━━ Dataset content
-- ==== Sys2Proof/Laws/MovesWvlOps.lean ====
section
/-! SUPPORT. What each operation of Machine/WvlOps.lean can do: the parts of the state it may change (`Moves`). -/

set_option Elab.async false
set_option linter.all false

namespace Sys2Proof.Machine

open Sys2Proof

theorem modWvl_moves {P : List Part} {s0 : State} {f : WvlState → WvlState} {s : State} (hk : Part.pair ∈ P)
    (hf : ∀ x, x.role ≤ 5 → (f x).role ≤ 5) (h : Moves P s0 s) : Moves P s0 (modWvl f s) := by
  refine Moves.chg rfl ?_ ?_ ?_ ?_ ?_ ?_ ?_ ?_ ?_ ?_ ?_ ?_ ?_ ?_ ?_ ?_ ?_ ?_ ?_ ?_ ?_ ?_ ?_ ?_ ?_ ?_ ?_ ?_ ?_ ?_ ?_ ?_ ?_ ?_
  all_goals first | exact h | exact Or.inr hk | exact hf _ | exact id | exact Or.inl rfl | exact Or.inl ⟨rfl, rfl⟩ | exact Or.inl ⟨rfl, rfl, rfl⟩

theorem modCopy_moves {P : List Part} {s0 : State} (t : Nat) (f : CopyState → CopyState) {s : State} (hP : Covers P [.pair])
    (hM : Moves P s0 s) : Moves P s0 (modCopy t f s) := by
  unfold modCopy
  repeat' (first
    | with_reducible assumption
    | with_reducible exact Or.inl rfl
    | with_reducible exact hP.trans (by decide)
    | exact Or.inr (hP.mem (by decide))
    | exact hP.mem (by decide)
    | with_reducible refine of_pair ‹_ = (_, _)› ?_
    | with_reducible apply modWvl_moves
    | with_reducible intro _
    | split
    | with_reducible exact id
    | with_reducible exact Or.inl ⟨rfl, rfl⟩
    | with_reducible exact Or.inl ⟨rfl, rfl, rfl⟩
    | with_reducible exact Or.inl ⟨rfl, rfl, rfl, rfl⟩
    | with_reducible exact Or.inl ⟨rfl, rfl, rfl, rfl, rfl⟩
    | decide
    | with_reducible apply ite_le
    | exact Nat.le_of_ble_eq_true rfl
    | with_reducible refine Moves.chg rfl ?_ ?_ ?_ ?_ ?_ ?_ ?_ ?_ ?_ ?_ ?_ ?_ ?_ ?_ ?_ ?_ ?_ ?_ ?_ ?_ ?_ ?_ ?_ ?_ ?_ ?_ ?_ ?_ ?_ ?_ ?_ ?_ ?_ ?_
    | with_reducible refine Or.inr (And.intro ?_ ?_)
    | with_reducible refine And.intro ?_ ?_)

theorem setRole_moves {P : List Part} {s0 : State} {new cause : Nat} {s : State} (hP : Covers P [.start, .events, .pair, .ledger, .keeper, .sessions, .host]) (hn : new ≤ 5) (hM : Moves P s0 s) :
    Moves P s0 (setRole new cause s) := by
  unfold setRole
  repeat' (first
    | with_reducible assumption
    | with_reducible exact Or.inl rfl
    | with_reducible exact hP.trans (by decide)
    | exact Or.inr (hP.mem (by decide))
    | exact hP.mem (by decide)
    | with_reducible apply raise_moves
    | with_reducible apply ledger_moves
    | with_reducible apply when_moves
    | with_reducible apply modWvl_moves
    | with_reducible apply ite_moves
    | with_reducible intro _
    | with_reducible exact id
    | with_reducible exact Or.inl ⟨rfl, rfl⟩
    | with_reducible exact Or.inl ⟨rfl, rfl, rfl⟩
    | exact Nat.le_of_ble_eq_true rfl
    | with_reducible refine Moves.chg rfl ?_ ?_ ?_ ?_ ?_ ?_ ?_ ?_ ?_ ?_ ?_ ?_ ?_ ?_ ?_ ?_ ?_ ?_ ?_ ?_ ?_ ?_ ?_ ?_ ?_ ?_ ?_ ?_ ?_ ?_ ?_ ?_ ?_ ?_)

theorem setEpoch_moves {P : List Part} {s0 : State} (new : Nat) {s : State} (hP : Covers P [.events, .pair, .ledger, .keeper, .sessions, .host])
    (hM : Moves P s0 s) : Moves P s0 (setEpoch new s) := by
  unfold setEpoch
  repeat' (first
    | with_reducible assumption
    | with_reducible exact Or.inl rfl
    | with_reducible exact hP.trans (by decide)
    | exact Or.inr (hP.mem (by decide))
    | exact hP.mem (by decide)
    | with_reducible refine of_pair ‹_ = (_, _)› ?_
    | with_reducible apply modWvl_moves
    | with_reducible apply ledger_moves
    | with_reducible apply raise_moves
    | with_reducible apply ite_moves
    | with_reducible apply ite_moves_snd
    | with_reducible intro _
    | split
    | with_reducible exact id
    | with_reducible exact Or.inl ⟨rfl, rfl⟩
    | with_reducible exact Or.inl ⟨rfl, rfl, rfl⟩
    | with_reducible exact Or.inl ⟨rfl, rfl, rfl, rfl⟩
    | with_reducible exact Or.inl ⟨rfl, rfl, rfl, rfl, rfl⟩
    | decide
    | with_reducible apply ite_le
    | exact Nat.le_of_ble_eq_true rfl
    | with_reducible refine Moves.chg rfl ?_ ?_ ?_ ?_ ?_ ?_ ?_ ?_ ?_ ?_ ?_ ?_ ?_ ?_ ?_ ?_ ?_ ?_ ?_ ?_ ?_ ?_ ?_ ?_ ?_ ?_ ?_ ?_ ?_ ?_ ?_ ?_ ?_ ?_
    | with_reducible refine Or.inr (And.intro ?_ ?_)
    | with_reducible refine And.intro ?_ ?_)

theorem reserveFailed_moves {P : List Part} {s0 : State}  {s : State} (hP : Covers P [.events, .pair, .ledger, .keeper, .sessions, .host])
    (hM : Moves P s0 s) : Moves P s0 (reserveFailed s) := by
  unfold reserveFailed
  repeat' (first
    | with_reducible assumption
    | with_reducible exact Or.inl rfl
    | with_reducible exact hP.trans (by decide)
    | exact Or.inr (hP.mem (by decide))
    | exact hP.mem (by decide)
    | with_reducible refine of_pair ‹_ = (_, _)› ?_
    | with_reducible apply modWvl_moves
    | with_reducible apply ledger_moves
    | with_reducible apply raise_moves
    | with_reducible intro _
    | split
    | with_reducible exact id
    | with_reducible exact Or.inl ⟨rfl, rfl⟩
    | with_reducible exact Or.inl ⟨rfl, rfl, rfl⟩
    | with_reducible exact Or.inl ⟨rfl, rfl, rfl, rfl⟩
    | with_reducible exact Or.inl ⟨rfl, rfl, rfl, rfl, rfl⟩
    | decide
    | with_reducible apply ite_le
    | exact Nat.le_of_ble_eq_true rfl
    | with_reducible refine Moves.chg rfl ?_ ?_ ?_ ?_ ?_ ?_ ?_ ?_ ?_ ?_ ?_ ?_ ?_ ?_ ?_ ?_ ?_ ?_ ?_ ?_ ?_ ?_ ?_ ?_ ?_ ?_ ?_ ?_ ?_ ?_ ?_ ?_ ?_ ?_
    | with_reducible refine Or.inr (And.intro ?_ ?_)
    | with_reducible refine And.intro ?_ ?_)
━━━━
Write only the number of lines in the entries that contain the word "sessions".

• **Answer**
3